Records for this task section start
/-- A pixel that a sprite covers, and one that it does not, at the corner of the screen. -/
theorem witness_Drw :
    (State.withV (State.withV (withBytes { State.reset with i := 0x300 } 0x300 [0x80]) 0 63) 1 31).SpriteCovers 0 1 1 63 31 ∧
    ¬ (State.withV (State.withV (withBytes { State.reset with i := 0x300 } 0x300 [0x80]) 0 63) 1 31).SpriteCovers
        0 1 1 0 0 := by
  constructor
  · exact ⟨0, by decide, 0, by decide, by decide, ⟨by decide, by decide⟩⟩
  · rintro ⟨row, hr, col, -, -, h⟩
    have h1 : 63 % 64 + col = 0 := h.1
    omega

theorem witness_DrawTwice :
    (0 : RegIdx) ≠ VF ∧ (1 : RegIdx) ≠ VF ∧
    ∃ t u, exec (.drw 0 1 15) State.reset = .next t ∧ exec (.drw 0 1 15) t = .next u :=
  ⟨by decide, by decide, _, _, rfl, rfl⟩

theorem witness_WhoWrites :
    mayWriteReg (.addReg 0 1) 2 = false ∧ (∃ t, exec (.addReg 0 1) State.reset = .next t) ∧
    (∃ t, exec (.ldI 0x300#12) State.reset = .next t ∧ t.i ≠ State.reset.i) :=
  ⟨by decide, ⟨_, rfl⟩, ⟨_, rfl, by decide⟩⟩

theorem witness_Fatal :
    State.reset.halt = .running ∧ ∃ t, exec .ret State.reset = .next t ∧ t.halt ≠ .running :=
  ⟨rfl, _, rfl, by decide⟩

theorem witness_NoStepChangesTheSettings :
    ∃ t, step { State.reset with inputs := [.tick] } = .next t ∧ t.config = State.reset.config :=
  ⟨_, rfl, rfl⟩

theorem witness_ResetInput :
    ({ State.reset with halt := .halted .fontWrite 0x200, inputs := [.reset] } : State).inputs = .reset :: [] ∧
    inFont 0x04F#16 = false ∧ inFont 0x0A0#16 = false := by decide

/-- Loads of no byte, and of the longest accepted and the shortest rejected length. -/
theorem witness_Load :
    ({ State.reset with inputs := [.load []] } : State).inputs = .load [] :: [] ∧ State.reset.launch = .fresh ∧
    Memory.wf State.reset.mem = true ∧ (List.replicate 3584 (0#8)).length ≤ 3584 ∧
    3584 < (List.replicate 3585 (0#8)).length ∧ maskAddr 0x1FF#16 < 0x200 ∧ 0x200 + 1 ≤ maskAddr 0x201#16 :=
  ⟨rfl, rfl, rfl, by rw [List.length_replicate], by rw [List.length_replicate]; decide, by decide, by decide⟩

theorem witness_LoadAfterLaunch :
    ({ State.reset with launch := .launched, inputs := [.load [1#8]] } : State).launch = .launched ∧
    ({ State.reset with launch := .launched, inputs := [.load [1#8]] } : State).inputs = .load [1#8] :: [] := by decide

/-- A halted machine with each kind of input that stops, and with reset. -/
theorem witness_Halted :
    ({ State.reset with halt := .halted .stackOverflow 0x200 } : State).halt = .halted .stackOverflow 0x200#16 ∧
    ({ State.reset with halt := .halted .stackOverflow 0x200 } : State).inputs = [] ∧
    (∃ keys r rest, (start dflt 0x200 0x00E0).inputs = .cycle keys r :: rest) ∧
    (∃ rest, ({ State.reset with inputs := [.tick] } : State).inputs = .tick :: rest) :=
  ⟨rfl, rfl, ⟨_, _, _, rfl⟩, ⟨_, rfl⟩⟩

theorem witness_OnlyReset :
    State.FreshIsReset { State.reset with
      halt := .halted .stackOverflow 0x200, launch := .launched, inputs := [.reset] } ∧
    ∃ t, step { State.reset with
      halt := .halted .stackOverflow 0x200, launch := .launched, inputs := [.reset] } = .next t :=
  ⟨fun h => by simp at h, _, rfl⟩

/-- Both invariants, at a state with a listed memory cell from which a step answers a next state. -/
theorem witness_Invariants :
    State.Inv (start dflt 0x200 0x6A2F) ∧
    State.FreshIsReset { State.reset with inputs := [.tick] } ∧
    (∃ t, step (start dflt 0x200 0x6A2F) = .next t) ∧ ∃ t, step { State.reset with inputs := [.tick] } = .next t := by
  refine ⟨by decide, fun _ => ⟨rfl, rfl, rfl, rfl, rfl, rfl, rfl, rfl, rfl, by decide⟩, ⟨_, rfl⟩, ⟨_, rfl⟩⟩

end Sys2Proof.Tests
end

section
/-! What no instruction writes, and from it that no step changes the settings (00_scope.md R19). -/

namespace Sys2Proof.Machine

/-- The frame of execution (10_state.md R45, R46; log entries 1, 2, 7): the input ports, the answer to the last load and
the model's own fields are the ones before. -/
theorem exec_eq_update {i : Instr} {s t : State} (h : exec i s = .next t) :
    t = { s with
      v := t.v, i := t.i, pc := t.pc, stack := t.stack, sp := t.sp, dt := t.dt, st := t.st, mem := t.mem, fb := t.fb,
      halt := t.halt, event := t.event } := by
  cases i <;> obtain rfl := Host.Outcome.next.inj h
  case seImm | sneImm | seReg | sneReg | skp | sknp => rw [State.skipIf_eq]
  case call => rw [State.callTo_eq]
  case ret => rw [State.returnFromCall_eq]
  case subReg | subnReg | shr | shl => rw [State.flagThenResult_eq]
  case ldBcd | storeRegs => rw [State.storeBytes_eq]
  case ldKey => cases lowestKey s.keys <;> rfl
  -- The other instructions only put new values into named fields.
  all_goals rfl

theorem exec_config {i : Instr} {s t : State} (h : exec i s = .next t) : t.config = s.config := by
  rw [exec_eq_update h]

/-- Settles O47: each transition of `step_next_cases` keeps the settings; for an executed instruction that is
`exec_config`, for the others the update does not name them. -/
theorem noStepChangesTheSettings : Obligations.NoStepChangesTheSettings := by
  intro s t h
  obtain ⟨u, ⟨rest, d, rfl⟩, hexec | hreport | htick | hreset | hload | hreject⟩ := step_next_cases h
  · obtain ⟨keys, r, i, -, -, he⟩ := hexec
    rw [exec_config he, State.advance_config, State.latch_config]
  · obtain ⟨keys, r, op, -, -, rfl⟩ := hreport
    rw [State.reportUnknown_config, State.advance_config, State.latch_config]
  · obtain ⟨-, rfl⟩ := htick
    rfl
  · obtain ⟨-, rfl⟩ := hreset
    rw [State.restart_config]
  · obtain ⟨bytes, -, -, rfl⟩ := hload
    rfl
  · obtain ⟨bytes, -, -, rfl⟩ := hreject
    rfl

end Sys2Proof.Machine
end

section
/-! Who may write what (10_state.md R31 to R41): once, by class of instruction, what a next state can differ in, and from
it which instruction writes which field. -/

namespace Sys2Proof.Machine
Records for this task section end
▶ _Task item_:
Each record must be transcribed exactly, with nothing left out.

▶ _Result of this exercise_:
/-- A pixel that a sprite covers, and one that it does not, at the corner of the screen. -/
theorem witness_Drw :
    (State.withV (State.withV (withBytes { State.reset with i := 0x300 } 0x300 [0x80]) 0 63) 1 31).SpriteCovers 0 1 1 63 31 ∧
    ¬ (State.withV (State.withV (withBytes { State.reset with i := 0x300 } 0x300 [0x80]) 0 63) 1 31).SpriteCovers
        0 1 1 0 0 := by
  constructor
  · exact ⟨0, by decide, 0, by decide, by decide, ⟨by decide, by decide⟩⟩
  · rintro ⟨row, hr, col, -, -, h⟩
    have h1 : 63 % 64 + col = 0 := h.1
    omega

theorem witness_DrawTwice :
    (0 : RegIdx) ≠ VF ∧ (1 : RegIdx) ≠ VF ∧
    ∃ t u, exec (.drw 0 1 15) State.reset = .next t ∧ exec (.drw 0 1 15) t = .next u :=
  ⟨by decide, by decide, _, _, rfl, rfl⟩

theorem witness_WhoWrites :
    mayWriteReg (.addReg 0 1) 2 = false ∧ (∃ t, exec (.addReg 0 1) State.reset = .next t) ∧
    (∃ t, exec (.ldI 0x300#12) State.reset = .next t ∧ t.i ≠ State.reset.i) :=
  ⟨by decide, ⟨_, rfl⟩, ⟨_, rfl, by decide⟩⟩

theorem witness_Fatal :
    State.reset.halt = .running ∧ ∃ t, exec .ret State.reset = .next t ∧ t.halt ≠ .running :=
  ⟨rfl, _, rfl, by decide⟩

theorem witness_NoStepChangesTheSettings :
    ∃ t, step { State.reset with inputs := [.tick] } = .next t ∧ t.config = State.reset.config :=
  ⟨_, rfl, rfl⟩

theorem witness_ResetInput :
    ({ State.reset with halt := .halted .fontWrite 0x200, inputs := [.reset] } : State).inputs = .reset :: [] ∧
    inFont 0x04F#16 = false ∧ inFont 0x0A0#16 = false := by decide

/-- Loads of no byte, and of the longest accepted and the shortest rejected length. -/
theorem witness_Load :
    ({ State.reset with inputs := [.load []] } : State).inputs = .load [] :: [] ∧ State.reset.launch = .fresh ∧
    Memory.wf State.reset.mem = true ∧ (List.replicate 3584 (0#8)).length ≤ 3584 ∧
    3584 < (List.replicate 3585 (0#8)).length ∧ maskAddr 0x1FF#16 < 0x200 ∧ 0x200 + 1 ≤ maskAddr 0x201#16 :=
  ⟨rfl, rfl, rfl, by rw [List.length_replicate], by rw [List.length_replicate]; decide, by decide, by decide⟩

theorem witness_LoadAfterLaunch :
    ({ State.reset with launch := .launched, inputs := [.load [1#8]] } : State).launch = .launched ∧
    ({ State.reset with launch := .launched, inputs := [.load [1#8]] } : State).inputs = .load [1#8] :: [] := by decide

/-- A halted machine with each kind of input that stops, and with reset. -/
theorem witness_Halted :
    ({ State.reset with halt := .halted .stackOverflow 0x200 } : State).halt = .halted .stackOverflow 0x200#16 ∧
    ({ State.reset with halt := .halted .stackOverflow 0x200 } : State).inputs = [] ∧
    (∃ keys r rest, (start dflt 0x200 0x00E0).inputs = .cycle keys r :: rest) ∧
    (∃ rest, ({ State.reset with inputs := [.tick] } : State).inputs = .tick :: rest) :=
  ⟨rfl, rfl, ⟨_, _, _, rfl⟩, ⟨_, rfl⟩⟩

theorem witness_OnlyReset :
    State.FreshIsReset { State.reset with
      halt := .halted .stackOverflow 0x200, launch := .launched, inputs := [.reset] } ∧
    ∃ t, step { State.reset with
      halt := .halted .stackOverflow 0x200, launch := .launched, inputs := [.reset] } = .next t :=
  ⟨fun h => by simp at h, _, rfl⟩

/-- Both invariants, at a state with a listed memory cell from which a step answers a next state. -/
theorem witness_Invariants :
    State.Inv (start dflt 0x200 0x6A2F) ∧
    State.FreshIsReset { State.reset with inputs := [.tick] } ∧
    (∃ t, step (start dflt 0x200 0x6A2F) = .next t) ∧ ∃ t, step { State.reset with inputs := [.tick] } = .next t := by
  refine ⟨by decide, fun _ => ⟨rfl, rfl, rfl, rfl, rfl, rfl, rfl, rfl, rfl, by decide⟩, ⟨_, rfl⟩, ⟨_, rfl⟩⟩

end Sys2Proof.Tests
end

section
/-! What no instruction writes, and from it that no step changes the settings (00_scope.md R19). -/

namespace Sys2Proof.Machine

/-- The frame of execution (10_state.md R45, R46; log entries 1, 2, 7): the input ports, the answer to the last load and
the model's own fields are the ones before. -/
theorem exec_eq_update {i : Instr} {s t : State} (h : exec i s = .next t) :
    t = { s with
      v := t.v, i := t.i, pc := t.pc, stack := t.stack, sp := t.sp, dt := t.dt, st := t.st, mem := t.mem, fb := t.fb,
      halt := t.halt, event := t.event } := by
  cases i <;> obtain rfl := Host.Outcome.next.inj h
  case seImm | sneImm | seReg | sneReg | skp | sknp => rw [State.skipIf_eq]
  case call => rw [State.callTo_eq]
  case ret => rw [State.returnFromCall_eq]
  case subReg | subnReg | shr | shl => rw [State.flagThenResult_eq]
  case ldBcd | storeRegs => rw [State.storeBytes_eq]
  case ldKey => cases lowestKey s.keys <;> rfl
  -- The other instructions only put new values into named fields.
  all_goals rfl

theorem exec_config {i : Instr} {s t : State} (h : exec i s = .next t) : t.config = s.config := by
  rw [exec_eq_update h]

/-- Settles O47: each transition of `step_next_cases` keeps the settings; for an executed instruction that is
`exec_config`, for the others the update does not name them. -/
theorem noStepChangesTheSettings : Obligations.NoStepChangesTheSettings := by
  intro s t h
  obtain ⟨u, ⟨rest, d, rfl⟩, hexec | hreport | htick | hreset | hload | hreject⟩ := step_next_cases h
  · obtain ⟨keys, r, i, -, -, he⟩ := hexec
    rw [exec_config he, State.advance_config, State.latch_config]
  · obtain ⟨keys, r, op, -, -, rfl⟩ := hreport
    rw [State.reportUnknown_config, State.advance_config, State.latch_config]
  · obtain ⟨-, rfl⟩ := htick
    rfl
  · obtain ⟨-, rfl⟩ := hreset
    rw [State.restart_config]
  · obtain ⟨bytes, -, -, rfl⟩ := hload
    rfl
  · obtain ⟨bytes, -, -, rfl⟩ := hreject
    rfl

end Sys2Proof.Machine
end

section
/-! Who may write what (10_state.md R31 to R41): once, by class of instruction, what a next state can differ in, and from
it which instruction writes which field. -/

namespace Sys2Proof.Machine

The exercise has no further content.